Je te hais je m’en veux

Je te hais je m’en veux
Tuesday 20 October 2009

Chère Alice,

Merci pour votre engagement, pour la compréhension que vous restituez avec une extrême justesse de l’enfant maltraité et merci pour cet espace que vous avez créé et au sein duquel chacun peut venir se blottir.

De mon enfance je n’ai gardé que l’horreur, la peur et la solitude.
J’ai grandi dans un environnement familial hostile, violent, austère, aride, avec une mère omniprésente et qui continue toujours à m’asphyxier.
Mes parents étaient des immigrés et nous avons vécu dans une grande pauvreté. Isolés du reste de la famille paternelle et maternelle qui vivait dans leur pays d’origine. La survie était assurée par une gestion austère et millimétrée des ressources du foyer. Mon père ne travaillait pas, l’argent venait principalement de l’aide sociale et des travaux ménagers que ma mère effectuait « au noir ». Pourtant ils ont eu 5 enfants. Malgré la promiscuité, malgré le manque de perspectives, malgré le manque de ressources et malgré le cruel manque d’amour.
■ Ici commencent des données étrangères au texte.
/-! ### The journal and MAP records -/

theorem reportsOnly_writeJnl (s : State) : s.reportsOnly s.writeJnl := by
  unfold State.writeJnl
  refine .ite .refl ?_
  extract_lets +onlyGivenNames counted
  have first : s.reportsOnly counted := .trans (.of_evolves (State.selvage_ev ..)) (reportsOnly_count ..)
  clear_value counted
  exact first.trans (.of_same rfl rfl id)

theorem reportsOnly_pushRec (s : State) (r : JRec) : s.reportsOnly (s.pushRec r) := by
  unfold State.pushRec
  extract_lets +onlyGivenNames map pushed counted
  have first : s.reportsOnly pushed := .of_same rfl rfl id
  have second : s.reportsOnly counted := first.trans (reportsOnly_count ..)
  clear_value counted
  exact .ite (second.trans (reportsOnly_writeJnl _)) second

theorem reportsOnly_overflowJnl (s : State) : s.reportsOnly s.overflowJnl := by
  unfold State.overflowJnl
  refine .ite (.trans ?_ (reportsOnly_raiseN ..)) .refl
  exact .of_evolves (L := [.map]) (ev_map ev_refl rfl MapState.wf_upd)

theorem reportsOnly_jnlDurable (s : State) : s.reportsOnly s.jnlDurable := by
  unfold State.jnlDurable
  split
  · exact .refl
  · refine .trans ?_ (reportsOnly_overflowJnl _)
    exact .of_evolves (L := [.map]) (ev_map ev_refl rfl MapState.wf_upd)

theorem reportsOnly_jnlDrain (n : Nat) (s : State) : s.reportsOnly (s.jnlDrain n) := by
  induction n generalizing s with
  | zero => exact .refl
  | succ n ih => exact (reportsOnly_jnlDurable s).trans (ih _)

theorem reportsOnly_release (s : State) (d line : Nat) (old : Entry) : s.reportsOnly (s.release d line old) :=
  .ite (reportsOnly_deadAt ..) .refl

theorem reportsOnly_mapRec (s : State) (d line : Nat) (reloc : Bool) (tag : Option (BitVec 64)) (e : Entry) :
    s.reportsOnly (s.mapRec d line reloc tag e) := by
  unfold State.mapRec
  extract_lets +onlyGivenNames old j record pushed stored tagged live released
  have first : s.reportsOnly pushed := reportsOnly_pushRec ..
  clear_value pushed
  have second : s.reportsOnly stored := first.trans (.of_evolves (State.setEntry_ev ..))
  clear_value stored
  have third : s.reportsOnly tagged := by
    subst tagged
    split
    · exact second.trans (.of_evolves (State.setTag_ev ..))
    · exact second
  clear_value tagged
  have fourth : s.reportsOnly live := .ite (third.trans (.of_evolves (State.liveAt_ev ..))) third
  clear_value live
  have fifth : s.reportsOnly released := fourth.trans (reportsOnly_release ..)
  clear_value released
  have dirtied (t : State) (kind idx : Nat) : t.reportsOnly (t.mdirtied kind idx j) := .of_evolves (State.mdirtied_ev ..)
  exact .ite (.ite ((fifth.trans (dirtied ..)).trans (dirtied ..)) (fifth.trans (dirtied ..))) (fifth.trans (dirtied ..))

theorem reportsOnly_makeLost (s : State) (d line : Nat) (src : PSource) : s.reportsOnly (s.makeLost d line src) := by
  unfold State.makeLost
  extract_lets +onlyGivenNames old lostEntry recorded lostMap lost
  have first : s.reportsOnly recorded := reportsOnly_mapRec ..
  clear_value recorded
  have second : s.reportsOnly lost := first.trans (.of_same rfl rfl id)
  clear_value lost
  exact (second.trans (.of_evolves (State.poisonLine_ev ..))).trans (reportsOnly_raiseN ..)

theorem reportsOnly_loseCovered (s : State) (m : Nat) : s.reportsOnly (s.loseCovered m) :=
  .foldl (fun _ _ => .ite (reportsOnly_makeLost ..) .refl) _ s

theorem reportsOnly_cleanupWalk (s : State) (d : Nat) (bitClears : Bool) (tab : List Undo) :
    s.reportsOnly (s.cleanupWalk d bitClears tab) := by
  unfold State.cleanupWalk
  refine .foldl (fun t x => ?_) _ s
  extract_lets +onlyGivenNames entry cleared
  have first : t.reportsOnly cleared := .ite (.of_evolves (State.setEntry_ev ..)) .refl
  clear_value cleared
  exact .ite first (.ite first (first.trans (reportsOnly_deadAt ..)))

/-! ### Checkpoints -/

theorem reportsOnly_finishCkpt (s : State) (x : Nat) (clean : Bool) : s.reportsOnly (s.finishCkpt x clean) := by
  unfold State.finishCkpt
  extract_lets +onlyGivenNames taken record pushed written drained seq fmt map upk rd cry ended
  have first : s.reportsOnly taken := .of_evolves (State.takeImage_ev _)
  clear_value taken
  have second : s.reportsOnly pushed := first.trans (reportsOnly_pushRec ..)
  clear_value pushed
  have third : s.reportsOnly written := second.trans (reportsOnly_writeJnl _)
  clear_value written
  have fourth : s.reportsOnly drained := third.trans (reportsOnly_jnlDrain ..)
  clear_value drained
  have stored : drained.evolves ended [.map, .upk, .rd, .cry] :=
    ev_updW ev_refl id id MapState.wf_upd id (fun w => by dsimp only [CryState.wf]; exact Tab.wf_mapVals _ _ _ w) id id
      id id
      (fun z => (UpkState.wf_iff _).mpr (by
        obtain ⟨⟨⟨bolts, groups⟩, saved⟩, -⟩ := (UpkState.wf_iff _).mp z
        exact ⟨⟨⟨bolts, groups⟩, saved⟩, rfl⟩))
      (by intro p; cases p <;> first | exact .inl (by decide) | exact .inr rfl | exact .inr ⟨rfl, rfl⟩)
  have fifth : s.reportsOnly ended := fourth.trans (.of_evolves stored)
  clear_value ended
  exact ((fifth.trans (.of_evolves (State.countCleanups_ev ..))).trans (reportsOnly_raise ..)).trans (reportsOnly_count ..)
D’abord entre mes parents (union d’un mariage « arrangé » grand mère maternelle qui a « donné » sa fille) et ensuite entre chacun des membres de la famille car personne ne nous a appris à nous aimer. Les fêtes familiales consistaient en de sinistres simulacres de cohésion et d’unité. Je n’ai jamais su trouver ma place dans cette famille et très tôt vers 5 ans j’ai compris que mes parents allaient me brimer pour le reste de ma vie. J’ai compris que tout ce qu »ils voulaient c’était me casser, me plier de la même manière que la vie, la tradition et culture dont ils étaient issus les avait écrasés et transformés en machines à violence. Alors il y avait les coups, les humiliations, les menaces, les coups du grand frère, les astreintes ménagères, les cris, le bruit, la promiscuité, l’incertitude de l’avenir et cette mère toujours envahissante.
Les sorties à l’extérieur étaient rigoureusement soumises à l’approbation de ma mère. Tout passait sous son contrôle. Le jour de la douche (une seule fois par semaine, le nombre de serviettes de la semaine, les vêtements « autorisés », les visites chez le médecin, etc.) Mon père lui ne faisait rien sauf nous battre, nous insulter, nous humilier, décider des programmes de la télé (les siens: foot, politique et documentaires de guerre, il adorait hitler…) Très tôt j’ai dû m’occuper des derniers, « écouter » les plaintes quotidiennes de ma mère, ses malheurs, ses frustrations, ses angoisses, rédiger les courriers, effectuer les démarches administratives (mes parents ne maîtrisaient que peu la langue) et en plus je devais suivre l’école qui heureusement était le seul endroit où je pouvais exister et oublier ma misère affective. Je n’avais aucun droit. Seulement des obligations. Le pire c’est qu’ aujourd’hui encore j’ai l’impression que ça ne s’est jamais arrêter. Malgré toute la haine que j’ai pour eux je ne peux que m’en vouloir. Ma colère est toujours vécue sur le mode de la culpabilité. Je leur en veux mais je sais qu’ils ont été malheureux eux mêmes (ma mère particulièrement) et ils me font presque plus de peine que ne je peux en avoir pour moi même.
J’ai été violée par mon père. Ma mère le faisait dormir dans la même chambre que moi avec un frère ou une sœur, attitude inconsciente de sa part? repoussant ainsi sur mon corps le champ d’un désir qu’elle se refusait de satisfaire? Je n’en garde aucun souvenir sonore ou clair pourtant, malgré le fait que le viol a été quasi quotidien. J’ai beaucoup de « flashs », seulement des impressions, des sentiments. Je me souviens du sang, de l’engourdissement du corps, de la douleur, d’un goût métallique dans la gorge, de l’attente de la fin et de l’envie de vomir qui me prenait à son odeur. Je me demande comment je fais pour tenir debout encore aujourd’hui. J’ai le sentiment d’être une épave, un cimetière, un vide ordures. Depuis toutes ces années je n’ai connu aucune trêve, jamais je ne me suis laissée aller, vivre, je ne suis que cette somme de souvenirs d’horreurs qui me hantent au quotidien, qui m’empêchent de vivre et qui continuent toujours à me soumettre à la tyrannie de ma mère.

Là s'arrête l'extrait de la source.